──────── INFORMATION SHOWN

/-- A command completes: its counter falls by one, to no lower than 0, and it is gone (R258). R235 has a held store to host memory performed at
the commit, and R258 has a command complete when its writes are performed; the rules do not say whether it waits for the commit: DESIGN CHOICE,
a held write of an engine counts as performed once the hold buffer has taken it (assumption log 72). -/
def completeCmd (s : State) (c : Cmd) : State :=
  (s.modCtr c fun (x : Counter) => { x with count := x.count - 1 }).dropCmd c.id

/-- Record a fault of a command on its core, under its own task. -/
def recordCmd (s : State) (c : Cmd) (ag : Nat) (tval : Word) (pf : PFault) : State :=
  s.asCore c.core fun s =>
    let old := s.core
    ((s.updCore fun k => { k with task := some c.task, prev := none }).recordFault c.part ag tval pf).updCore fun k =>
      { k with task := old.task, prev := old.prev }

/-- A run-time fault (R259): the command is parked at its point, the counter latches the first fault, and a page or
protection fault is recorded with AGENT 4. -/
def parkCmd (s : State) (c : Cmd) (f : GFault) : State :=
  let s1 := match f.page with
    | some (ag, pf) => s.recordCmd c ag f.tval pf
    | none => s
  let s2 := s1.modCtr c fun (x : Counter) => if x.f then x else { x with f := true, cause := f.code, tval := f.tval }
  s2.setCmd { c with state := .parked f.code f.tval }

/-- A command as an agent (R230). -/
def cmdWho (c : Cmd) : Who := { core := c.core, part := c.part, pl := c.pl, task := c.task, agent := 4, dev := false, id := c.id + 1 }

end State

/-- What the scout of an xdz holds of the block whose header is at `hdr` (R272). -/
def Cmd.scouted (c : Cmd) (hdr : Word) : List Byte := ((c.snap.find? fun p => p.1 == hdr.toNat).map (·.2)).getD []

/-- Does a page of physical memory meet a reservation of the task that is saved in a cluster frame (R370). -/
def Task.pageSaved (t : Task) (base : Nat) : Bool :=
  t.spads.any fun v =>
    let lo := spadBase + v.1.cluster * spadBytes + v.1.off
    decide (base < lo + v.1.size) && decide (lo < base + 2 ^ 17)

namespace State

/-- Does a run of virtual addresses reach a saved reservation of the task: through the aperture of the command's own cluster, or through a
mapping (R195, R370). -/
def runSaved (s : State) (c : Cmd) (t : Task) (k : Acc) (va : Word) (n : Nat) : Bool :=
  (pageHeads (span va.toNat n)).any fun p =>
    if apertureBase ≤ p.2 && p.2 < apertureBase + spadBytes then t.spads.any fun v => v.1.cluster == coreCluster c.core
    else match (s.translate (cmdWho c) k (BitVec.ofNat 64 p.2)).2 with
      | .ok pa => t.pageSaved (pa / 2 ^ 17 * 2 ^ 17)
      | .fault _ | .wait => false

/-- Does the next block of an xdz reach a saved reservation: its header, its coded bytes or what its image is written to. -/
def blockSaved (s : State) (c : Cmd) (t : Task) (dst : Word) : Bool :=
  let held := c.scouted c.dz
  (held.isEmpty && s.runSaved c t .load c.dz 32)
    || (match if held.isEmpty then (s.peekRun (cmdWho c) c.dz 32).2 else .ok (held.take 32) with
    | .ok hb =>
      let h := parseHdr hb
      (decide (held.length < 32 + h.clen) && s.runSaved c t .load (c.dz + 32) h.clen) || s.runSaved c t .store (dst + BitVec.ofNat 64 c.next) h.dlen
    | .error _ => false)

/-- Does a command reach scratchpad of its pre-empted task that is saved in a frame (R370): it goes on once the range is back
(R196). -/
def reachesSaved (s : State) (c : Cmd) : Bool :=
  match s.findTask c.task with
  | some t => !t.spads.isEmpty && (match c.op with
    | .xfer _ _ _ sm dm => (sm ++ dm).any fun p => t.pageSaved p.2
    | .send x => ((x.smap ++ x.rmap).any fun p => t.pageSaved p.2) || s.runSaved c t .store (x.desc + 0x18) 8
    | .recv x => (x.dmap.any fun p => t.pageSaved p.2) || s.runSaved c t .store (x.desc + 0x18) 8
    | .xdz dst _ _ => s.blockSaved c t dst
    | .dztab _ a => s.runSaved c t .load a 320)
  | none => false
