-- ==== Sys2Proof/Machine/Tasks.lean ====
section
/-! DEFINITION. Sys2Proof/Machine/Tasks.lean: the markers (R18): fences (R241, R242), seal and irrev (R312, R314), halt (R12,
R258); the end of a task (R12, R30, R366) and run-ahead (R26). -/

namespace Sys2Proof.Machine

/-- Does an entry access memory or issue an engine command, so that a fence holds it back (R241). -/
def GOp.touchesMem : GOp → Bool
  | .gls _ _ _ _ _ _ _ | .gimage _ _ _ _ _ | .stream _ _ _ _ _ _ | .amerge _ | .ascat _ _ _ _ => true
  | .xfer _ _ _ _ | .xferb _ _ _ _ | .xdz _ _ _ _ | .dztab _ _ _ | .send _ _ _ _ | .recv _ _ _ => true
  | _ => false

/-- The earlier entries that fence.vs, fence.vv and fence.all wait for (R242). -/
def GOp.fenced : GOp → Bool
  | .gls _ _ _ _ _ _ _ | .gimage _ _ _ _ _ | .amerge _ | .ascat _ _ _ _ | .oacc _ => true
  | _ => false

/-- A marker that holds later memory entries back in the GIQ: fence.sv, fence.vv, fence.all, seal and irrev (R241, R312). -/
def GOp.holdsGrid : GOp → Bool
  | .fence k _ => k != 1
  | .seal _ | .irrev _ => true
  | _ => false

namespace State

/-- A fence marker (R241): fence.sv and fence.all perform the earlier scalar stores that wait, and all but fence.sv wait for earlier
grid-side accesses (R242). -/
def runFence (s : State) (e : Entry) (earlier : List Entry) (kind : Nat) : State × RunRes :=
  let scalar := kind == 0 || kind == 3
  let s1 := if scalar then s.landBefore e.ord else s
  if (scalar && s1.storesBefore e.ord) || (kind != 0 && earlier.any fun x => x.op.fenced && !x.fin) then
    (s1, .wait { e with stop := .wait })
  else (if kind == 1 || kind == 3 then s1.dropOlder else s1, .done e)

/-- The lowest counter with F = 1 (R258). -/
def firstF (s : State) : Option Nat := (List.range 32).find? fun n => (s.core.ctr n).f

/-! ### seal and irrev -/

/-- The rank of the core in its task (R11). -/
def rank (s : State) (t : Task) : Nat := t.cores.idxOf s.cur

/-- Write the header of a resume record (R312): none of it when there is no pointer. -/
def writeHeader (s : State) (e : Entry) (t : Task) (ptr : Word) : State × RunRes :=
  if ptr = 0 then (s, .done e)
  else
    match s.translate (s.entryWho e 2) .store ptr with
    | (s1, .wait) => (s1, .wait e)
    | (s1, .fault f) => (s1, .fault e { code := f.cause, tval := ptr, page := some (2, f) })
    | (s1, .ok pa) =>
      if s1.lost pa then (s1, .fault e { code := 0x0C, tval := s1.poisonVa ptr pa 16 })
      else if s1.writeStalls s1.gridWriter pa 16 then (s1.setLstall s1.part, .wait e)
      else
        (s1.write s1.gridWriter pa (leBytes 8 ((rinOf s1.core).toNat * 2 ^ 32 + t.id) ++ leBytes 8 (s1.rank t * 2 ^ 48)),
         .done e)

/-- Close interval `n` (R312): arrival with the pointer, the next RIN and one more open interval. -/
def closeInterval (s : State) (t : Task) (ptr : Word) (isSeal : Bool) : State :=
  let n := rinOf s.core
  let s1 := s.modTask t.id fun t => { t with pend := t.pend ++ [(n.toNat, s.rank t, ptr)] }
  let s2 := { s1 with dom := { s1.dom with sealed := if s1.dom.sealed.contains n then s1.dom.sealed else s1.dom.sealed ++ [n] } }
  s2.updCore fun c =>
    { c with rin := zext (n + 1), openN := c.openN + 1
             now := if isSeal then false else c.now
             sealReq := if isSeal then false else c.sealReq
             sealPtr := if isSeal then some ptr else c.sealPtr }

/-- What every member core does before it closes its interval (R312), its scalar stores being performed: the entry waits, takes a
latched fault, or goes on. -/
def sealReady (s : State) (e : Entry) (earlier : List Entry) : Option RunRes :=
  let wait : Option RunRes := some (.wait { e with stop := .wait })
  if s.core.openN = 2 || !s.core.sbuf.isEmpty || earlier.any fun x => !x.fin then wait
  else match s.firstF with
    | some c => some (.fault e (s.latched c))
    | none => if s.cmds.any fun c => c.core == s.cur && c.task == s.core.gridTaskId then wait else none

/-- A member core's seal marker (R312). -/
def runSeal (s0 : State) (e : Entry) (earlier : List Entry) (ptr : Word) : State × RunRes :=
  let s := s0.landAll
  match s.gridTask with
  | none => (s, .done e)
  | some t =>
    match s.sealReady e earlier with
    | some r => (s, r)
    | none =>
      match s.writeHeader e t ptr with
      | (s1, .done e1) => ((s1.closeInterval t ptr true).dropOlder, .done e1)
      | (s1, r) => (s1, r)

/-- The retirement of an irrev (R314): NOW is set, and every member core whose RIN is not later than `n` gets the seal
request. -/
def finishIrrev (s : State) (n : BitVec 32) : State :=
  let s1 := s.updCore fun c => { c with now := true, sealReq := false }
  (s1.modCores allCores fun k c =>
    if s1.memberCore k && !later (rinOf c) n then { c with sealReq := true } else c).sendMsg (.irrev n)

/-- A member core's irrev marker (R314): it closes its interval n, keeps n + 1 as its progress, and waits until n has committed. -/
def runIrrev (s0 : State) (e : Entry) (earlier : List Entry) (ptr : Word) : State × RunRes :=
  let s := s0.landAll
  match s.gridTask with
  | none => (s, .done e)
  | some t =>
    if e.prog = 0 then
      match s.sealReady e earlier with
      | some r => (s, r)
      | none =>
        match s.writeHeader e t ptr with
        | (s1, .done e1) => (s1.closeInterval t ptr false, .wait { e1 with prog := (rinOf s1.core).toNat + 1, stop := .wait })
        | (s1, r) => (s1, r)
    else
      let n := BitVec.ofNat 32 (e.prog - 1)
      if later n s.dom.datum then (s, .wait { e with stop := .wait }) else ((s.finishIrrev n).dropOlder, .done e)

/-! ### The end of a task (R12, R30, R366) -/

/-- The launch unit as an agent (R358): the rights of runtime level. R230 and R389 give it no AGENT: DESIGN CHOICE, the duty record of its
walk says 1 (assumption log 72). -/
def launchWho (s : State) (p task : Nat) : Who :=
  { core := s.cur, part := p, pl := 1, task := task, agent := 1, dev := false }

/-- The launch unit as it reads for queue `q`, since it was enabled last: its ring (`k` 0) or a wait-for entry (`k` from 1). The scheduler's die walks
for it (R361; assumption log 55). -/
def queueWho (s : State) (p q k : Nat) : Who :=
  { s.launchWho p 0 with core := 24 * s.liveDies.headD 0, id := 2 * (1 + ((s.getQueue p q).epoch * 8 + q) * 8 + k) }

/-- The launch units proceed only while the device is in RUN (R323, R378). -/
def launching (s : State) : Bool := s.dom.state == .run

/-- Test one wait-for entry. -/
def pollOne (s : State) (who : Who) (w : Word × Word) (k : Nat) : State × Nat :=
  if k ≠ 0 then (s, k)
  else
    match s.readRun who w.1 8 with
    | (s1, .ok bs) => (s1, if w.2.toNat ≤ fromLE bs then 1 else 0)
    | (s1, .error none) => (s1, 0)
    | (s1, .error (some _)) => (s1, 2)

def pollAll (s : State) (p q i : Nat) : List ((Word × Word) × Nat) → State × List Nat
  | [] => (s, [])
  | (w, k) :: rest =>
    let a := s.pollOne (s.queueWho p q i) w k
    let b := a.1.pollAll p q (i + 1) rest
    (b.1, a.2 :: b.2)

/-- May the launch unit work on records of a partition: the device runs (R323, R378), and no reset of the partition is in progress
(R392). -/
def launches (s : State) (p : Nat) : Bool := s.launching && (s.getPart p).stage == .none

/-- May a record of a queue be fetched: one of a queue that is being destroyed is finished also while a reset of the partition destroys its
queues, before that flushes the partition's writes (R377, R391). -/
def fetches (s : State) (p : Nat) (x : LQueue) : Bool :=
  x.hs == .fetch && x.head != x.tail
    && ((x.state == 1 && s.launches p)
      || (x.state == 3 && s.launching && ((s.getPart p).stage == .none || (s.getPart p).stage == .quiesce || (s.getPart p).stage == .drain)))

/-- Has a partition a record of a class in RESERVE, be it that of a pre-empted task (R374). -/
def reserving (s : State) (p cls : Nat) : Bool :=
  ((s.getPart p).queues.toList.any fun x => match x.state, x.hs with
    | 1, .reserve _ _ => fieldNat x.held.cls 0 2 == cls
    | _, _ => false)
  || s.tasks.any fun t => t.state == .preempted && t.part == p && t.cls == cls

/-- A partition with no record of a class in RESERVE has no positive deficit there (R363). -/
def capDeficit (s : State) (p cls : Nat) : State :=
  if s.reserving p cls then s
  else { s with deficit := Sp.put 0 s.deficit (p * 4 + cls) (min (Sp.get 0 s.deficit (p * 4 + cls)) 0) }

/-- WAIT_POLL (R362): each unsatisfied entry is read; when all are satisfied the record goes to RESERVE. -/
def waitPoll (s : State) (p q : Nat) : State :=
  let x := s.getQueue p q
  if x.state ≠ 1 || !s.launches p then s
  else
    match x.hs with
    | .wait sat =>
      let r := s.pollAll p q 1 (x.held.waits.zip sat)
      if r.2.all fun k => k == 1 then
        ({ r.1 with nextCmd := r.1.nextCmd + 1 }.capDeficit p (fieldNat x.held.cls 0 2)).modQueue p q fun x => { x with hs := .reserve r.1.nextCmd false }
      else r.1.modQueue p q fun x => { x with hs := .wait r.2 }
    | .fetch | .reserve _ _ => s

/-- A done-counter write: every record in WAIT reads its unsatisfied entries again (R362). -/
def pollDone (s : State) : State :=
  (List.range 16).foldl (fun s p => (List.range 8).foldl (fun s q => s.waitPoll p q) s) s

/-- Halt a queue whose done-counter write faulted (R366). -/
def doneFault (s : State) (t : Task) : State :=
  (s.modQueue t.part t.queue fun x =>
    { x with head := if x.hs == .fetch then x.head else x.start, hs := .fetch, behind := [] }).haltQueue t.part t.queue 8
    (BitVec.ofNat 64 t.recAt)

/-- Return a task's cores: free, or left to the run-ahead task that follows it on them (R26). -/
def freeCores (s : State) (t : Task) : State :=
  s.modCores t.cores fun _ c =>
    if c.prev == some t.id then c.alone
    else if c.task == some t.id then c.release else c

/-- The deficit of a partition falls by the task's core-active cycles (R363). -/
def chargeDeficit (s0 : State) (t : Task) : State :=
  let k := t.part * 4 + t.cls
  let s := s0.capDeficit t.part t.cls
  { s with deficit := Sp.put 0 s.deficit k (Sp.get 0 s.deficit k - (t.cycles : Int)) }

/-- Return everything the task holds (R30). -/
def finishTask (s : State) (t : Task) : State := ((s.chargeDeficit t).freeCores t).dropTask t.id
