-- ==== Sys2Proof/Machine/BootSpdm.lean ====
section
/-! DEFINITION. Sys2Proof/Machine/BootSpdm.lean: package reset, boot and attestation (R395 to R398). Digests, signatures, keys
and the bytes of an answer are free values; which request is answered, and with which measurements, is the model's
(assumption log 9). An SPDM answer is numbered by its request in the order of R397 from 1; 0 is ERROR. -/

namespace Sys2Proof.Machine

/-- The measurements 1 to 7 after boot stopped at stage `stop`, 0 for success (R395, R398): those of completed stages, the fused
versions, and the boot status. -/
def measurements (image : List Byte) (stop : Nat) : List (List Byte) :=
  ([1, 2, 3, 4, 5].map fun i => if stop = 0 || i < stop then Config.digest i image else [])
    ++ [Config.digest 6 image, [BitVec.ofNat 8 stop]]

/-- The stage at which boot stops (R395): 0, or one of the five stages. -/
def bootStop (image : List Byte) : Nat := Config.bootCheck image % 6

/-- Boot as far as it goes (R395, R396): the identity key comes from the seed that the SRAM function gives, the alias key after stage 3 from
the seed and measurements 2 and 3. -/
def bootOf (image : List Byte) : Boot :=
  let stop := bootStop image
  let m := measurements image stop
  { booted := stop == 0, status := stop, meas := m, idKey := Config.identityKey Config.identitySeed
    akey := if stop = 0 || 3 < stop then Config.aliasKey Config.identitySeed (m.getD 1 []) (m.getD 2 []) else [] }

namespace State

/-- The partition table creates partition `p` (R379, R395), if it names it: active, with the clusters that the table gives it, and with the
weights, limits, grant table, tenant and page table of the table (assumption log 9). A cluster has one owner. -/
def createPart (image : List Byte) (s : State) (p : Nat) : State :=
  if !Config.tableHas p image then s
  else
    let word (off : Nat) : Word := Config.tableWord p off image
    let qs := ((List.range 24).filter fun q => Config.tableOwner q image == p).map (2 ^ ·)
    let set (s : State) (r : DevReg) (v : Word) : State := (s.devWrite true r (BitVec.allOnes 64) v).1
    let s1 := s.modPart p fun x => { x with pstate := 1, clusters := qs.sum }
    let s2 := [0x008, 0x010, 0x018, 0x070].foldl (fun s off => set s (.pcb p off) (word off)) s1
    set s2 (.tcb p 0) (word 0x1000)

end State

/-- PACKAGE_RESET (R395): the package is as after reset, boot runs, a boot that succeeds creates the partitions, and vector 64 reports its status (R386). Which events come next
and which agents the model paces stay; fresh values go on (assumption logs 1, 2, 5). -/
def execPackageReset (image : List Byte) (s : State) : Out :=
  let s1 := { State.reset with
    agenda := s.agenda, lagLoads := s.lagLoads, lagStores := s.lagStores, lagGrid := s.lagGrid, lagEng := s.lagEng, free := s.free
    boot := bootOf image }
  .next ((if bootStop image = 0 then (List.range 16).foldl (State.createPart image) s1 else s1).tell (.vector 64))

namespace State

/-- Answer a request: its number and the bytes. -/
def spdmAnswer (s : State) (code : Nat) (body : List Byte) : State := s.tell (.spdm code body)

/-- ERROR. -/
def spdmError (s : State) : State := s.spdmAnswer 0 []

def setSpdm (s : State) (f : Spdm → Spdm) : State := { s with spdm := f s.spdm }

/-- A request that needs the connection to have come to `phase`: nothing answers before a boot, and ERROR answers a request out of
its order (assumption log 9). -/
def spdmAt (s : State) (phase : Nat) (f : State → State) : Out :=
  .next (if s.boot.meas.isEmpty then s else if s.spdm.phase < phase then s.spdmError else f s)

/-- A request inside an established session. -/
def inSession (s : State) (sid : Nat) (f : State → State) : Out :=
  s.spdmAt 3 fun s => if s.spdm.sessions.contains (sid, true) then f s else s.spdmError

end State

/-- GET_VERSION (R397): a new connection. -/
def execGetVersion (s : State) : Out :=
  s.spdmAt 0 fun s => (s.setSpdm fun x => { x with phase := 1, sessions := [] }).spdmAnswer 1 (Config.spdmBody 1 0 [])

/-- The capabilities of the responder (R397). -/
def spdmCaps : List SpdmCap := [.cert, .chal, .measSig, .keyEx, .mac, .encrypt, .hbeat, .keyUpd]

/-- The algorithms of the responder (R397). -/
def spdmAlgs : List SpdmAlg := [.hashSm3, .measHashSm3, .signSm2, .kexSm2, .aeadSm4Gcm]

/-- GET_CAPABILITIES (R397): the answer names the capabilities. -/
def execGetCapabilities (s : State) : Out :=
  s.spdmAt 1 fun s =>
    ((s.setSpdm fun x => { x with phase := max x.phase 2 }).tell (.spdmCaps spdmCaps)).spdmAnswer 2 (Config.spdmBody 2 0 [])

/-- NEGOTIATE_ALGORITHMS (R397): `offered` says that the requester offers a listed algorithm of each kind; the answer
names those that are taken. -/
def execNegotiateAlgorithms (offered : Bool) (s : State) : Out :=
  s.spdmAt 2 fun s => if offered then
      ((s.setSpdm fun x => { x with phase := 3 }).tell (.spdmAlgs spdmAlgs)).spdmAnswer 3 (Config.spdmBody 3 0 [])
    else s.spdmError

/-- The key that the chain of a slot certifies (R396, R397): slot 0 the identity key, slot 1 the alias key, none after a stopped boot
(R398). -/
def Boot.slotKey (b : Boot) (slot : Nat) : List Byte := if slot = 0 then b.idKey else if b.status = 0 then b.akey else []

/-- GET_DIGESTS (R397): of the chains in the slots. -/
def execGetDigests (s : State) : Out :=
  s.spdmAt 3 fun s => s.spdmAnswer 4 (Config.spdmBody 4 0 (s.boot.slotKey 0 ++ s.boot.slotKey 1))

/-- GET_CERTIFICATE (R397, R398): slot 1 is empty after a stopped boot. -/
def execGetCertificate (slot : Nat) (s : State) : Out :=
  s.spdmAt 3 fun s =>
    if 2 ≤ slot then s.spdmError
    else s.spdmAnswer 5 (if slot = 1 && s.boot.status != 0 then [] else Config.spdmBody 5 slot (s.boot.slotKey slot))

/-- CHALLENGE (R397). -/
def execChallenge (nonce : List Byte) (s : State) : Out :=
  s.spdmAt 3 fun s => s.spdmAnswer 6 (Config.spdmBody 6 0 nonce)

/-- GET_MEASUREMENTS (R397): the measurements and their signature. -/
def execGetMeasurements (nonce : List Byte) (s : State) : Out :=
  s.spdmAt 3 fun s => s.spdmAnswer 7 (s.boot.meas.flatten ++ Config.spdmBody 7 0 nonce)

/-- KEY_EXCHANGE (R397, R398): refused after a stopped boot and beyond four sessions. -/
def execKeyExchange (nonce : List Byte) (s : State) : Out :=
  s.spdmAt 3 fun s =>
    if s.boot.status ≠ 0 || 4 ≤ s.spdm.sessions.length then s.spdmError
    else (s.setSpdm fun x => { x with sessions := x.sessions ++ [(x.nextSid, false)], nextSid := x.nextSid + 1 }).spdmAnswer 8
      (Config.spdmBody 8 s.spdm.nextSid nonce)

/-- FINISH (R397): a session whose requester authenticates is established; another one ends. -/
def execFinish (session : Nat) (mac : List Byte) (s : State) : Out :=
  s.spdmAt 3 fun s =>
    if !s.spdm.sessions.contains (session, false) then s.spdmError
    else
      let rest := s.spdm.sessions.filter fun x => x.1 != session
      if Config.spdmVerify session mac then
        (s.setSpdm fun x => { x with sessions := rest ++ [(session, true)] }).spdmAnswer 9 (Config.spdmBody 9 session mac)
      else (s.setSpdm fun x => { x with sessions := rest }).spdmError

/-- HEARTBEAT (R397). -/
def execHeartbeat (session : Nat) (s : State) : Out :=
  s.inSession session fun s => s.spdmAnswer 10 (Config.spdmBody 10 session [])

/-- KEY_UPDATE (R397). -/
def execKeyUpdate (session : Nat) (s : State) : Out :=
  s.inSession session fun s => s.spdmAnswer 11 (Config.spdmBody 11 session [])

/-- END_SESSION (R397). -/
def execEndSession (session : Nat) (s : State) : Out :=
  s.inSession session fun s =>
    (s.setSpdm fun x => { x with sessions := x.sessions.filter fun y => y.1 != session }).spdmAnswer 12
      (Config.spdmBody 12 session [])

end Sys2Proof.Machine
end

────────────────

EXERCISE INSTRUCTIONS: Copy out every line of the listing where the word "back" occurs.

OUTPUT:
/-- Does a command reach scratchpad of its pre-empted task that is saved in a frame (R370): it goes on once the range is back
/-- Does an entry access memory or issue an engine command, so that a fence holds it back (R241). -/
/-- A marker that holds later memory entries back in the GIQ: fence.sv, fence.vv, fence.all, seal and irrev (R241, R312). -/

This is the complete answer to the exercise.